In the 1850s, the area had been settled by the two small boomtowns of West Port to the south and the town of Kansas 4 miles north and bordering the Missouri River. The cholera pandemic of 1849 had killed half of those towns' settlers and filled their local cemeteries, prompting the search for a new cemetery site to unify both communities for all time. On November 9, 1857, while the newly incorporated City of Kansas had a population of about 4,000, a special act of the Missouri General Assembly founded the Union Cemetery Assembly as a for-profit corporation. Its six founding owners included these: Milton J. Payne, then a wealthy land owner, accomplished civic developer, and the fourth mayor of Kansas City in his third of six annual terms; and James M. Hunter, a farmer and Westport merchant.
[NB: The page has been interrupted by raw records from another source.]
-- ==== Sys2Proof/Laws/State.lean ====
section
/-!
SUPPORT. One lemma per field of State and update of it: an update leaves every other field, and what is written is read
back.
-/
namespace Sys2Proof.Machine

/-! `State.setCore` -/
@[simp] theorem State.setCore_pending (s : State) (c : Nat) (k : Core) : (s.setCore c k).pending = s.pending := rfl
@[simp] theorem State.setCore_vaults (s : State) (c : Nat) (k : Core) : (s.setCore c k).vaults = s.vaults := rfl
@[simp] theorem State.setCore_clusters (s : State) (c : Nat) (k : Core) : (s.setCore c k).clusters = s.clusters := rfl
@[simp] theorem State.setCore_regions (s : State) (c : Nat) (k : Core) : (s.setCore c k).regions = s.regions := rfl
@[simp] theorem State.setCore_snaps (s : State) (c : Nat) (k : Core) : (s.setCore c k).snaps = s.snaps := rfl
@[simp] theorem State.setCore_links (s : State) (c : Nat) (k : Core) : (s.setCore c k).links = s.links := rfl
@[simp] theorem State.setCore_tree (s : State) (c : Nat) (k : Core) : (s.setCore c k).tree = s.tree := rfl
@[simp] theorem State.setCore_parts (s : State) (c : Nat) (k : Core) : (s.setCore c k).parts = s.parts := rfl
@[simp] theorem State.setCore_srv (s : State) (c : Nat) (k : Core) : (s.setCore c k).srv = s.srv := rfl
@[simp] theorem State.setCore_eth (s : State) (c : Nat) (k : Core) : (s.setCore c k).eth = s.eth := rfl
@[simp] theorem State.setCore_xfers (s : State) (c : Nat) (k : Core) : (s.setCore c k).xfers = s.xfers := rfl
@[simp] theorem State.setCore_nextXfer (s : State) (c : Nat) (k : Core) : (s.setCore c k).nextXfer = s.nextXfer := rfl
@[simp] theorem State.setCore_spl (s : State) (c : Nat) (k : Core) : (s.setCore c k).spl = s.spl := rfl
@[simp] theorem State.setCore_clk (s : State) (c : Nat) (k : Core) : (s.setCore c k).clk = s.clk := rfl
@[simp] theorem State.setCore_pwr (s : State) (c : Nat) (k : Core) : (s.setCore c k).pwr = s.pwr := rfl
@[simp] theorem State.setCore_thm (s : State) (c : Nat) (k : Core) : (s.setCore c k).thm = s.thm := rfl
@[simp] theorem State.setCore_boot (s : State) (c : Nat) (k : Core) : (s.setCore c k).boot = s.boot := rfl
@[simp] theorem State.setCore_evt (s : State) (c : Nat) (k : Core) : (s.setCore c k).evt = s.evt := rfl
@[simp] theorem State.setCore_draws (s : State) (c : Nat) (k : Core) : (s.setCore c k).draws = s.draws := rfl

/-! `State.updCore` -/
@[simp] theorem State.updCore_pending (s : State) (c : Nat) (f : Core → Core) : (s.updCore c f).pending = s.pending := rfl
@[simp] theorem State.updCore_vaults (s : State) (c : Nat) (f : Core → Core) : (s.updCore c f).vaults = s.vaults := rfl
@[simp] theorem State.updCore_clusters (s : State) (c : Nat) (f : Core → Core) : (s.updCore c f).clusters = s.clusters := rfl
@[simp] theorem State.updCore_regions (s : State) (c : Nat) (f : Core → Core) : (s.updCore c f).regions = s.regions := rfl
@[simp] theorem State.updCore_snaps (s : State) (c : Nat) (f : Core → Core) : (s.updCore c f).snaps = s.snaps := rfl
@[simp] theorem State.updCore_links (s : State) (c : Nat) (f : Core → Core) : (s.updCore c f).links = s.links := rfl
@[simp] theorem State.updCore_tree (s : State) (c : Nat) (f : Core → Core) : (s.updCore c f).tree = s.tree := rfl
@[simp] theorem State.updCore_parts (s : State) (c : Nat) (f : Core → Core) : (s.updCore c f).parts = s.parts := rfl
@[simp] theorem State.updCore_srv (s : State) (c : Nat) (f : Core → Core) : (s.updCore c f).srv = s.srv := rfl
@[simp] theorem State.updCore_eth (s : State) (c : Nat) (f : Core → Core) : (s.updCore c f).eth = s.eth := rfl
@[simp] theorem State.updCore_xfers (s : State) (c : Nat) (f : Core → Core) : (s.updCore c f).xfers = s.xfers := rfl
@[simp] theorem State.updCore_nextXfer (s : State) (c : Nat) (f : Core → Core) : (s.updCore c f).nextXfer = s.nextXfer := rfl
@[simp] theorem State.updCore_spl (s : State) (c : Nat) (f : Core → Core) : (s.updCore c f).spl = s.spl := rfl
@[simp] theorem State.updCore_clk (s : State) (c : Nat) (f : Core → Core) : (s.updCore c f).clk = s.clk := rfl
@[simp] theorem State.updCore_pwr (s : State) (c : Nat) (f : Core → Core) : (s.updCore c f).pwr = s.pwr := rfl
@[simp] theorem State.updCore_thm (s : State) (c : Nat) (f : Core → Core) : (s.updCore c f).thm = s.thm := rfl
@[simp] theorem State.updCore_boot (s : State) (c : Nat) (f : Core → Core) : (s.updCore c f).boot = s.boot := rfl
@[simp] theorem State.updCore_evt (s : State) (c : Nat) (f : Core → Core) : (s.updCore c f).evt = s.evt := rfl
@[simp] theorem State.updCore_draws (s : State) (c : Nat) (f : Core → Core) : (s.updCore c f).draws = s.draws := rfl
Hunter deeded 49 acres of his farmland to the corporation. It was bounded by Main and Oak streets, and by 27th and 30th streets. This was reportedly two squares of "rolling, brushy land on the east side of the new Westport turnpike [... with] vested privileges [protecting] it from all encroachments for streets, for railways, and other purposes", intended so even if Kansas City might swallow the cemetery by expanding south to Westport in the unforeseeable future.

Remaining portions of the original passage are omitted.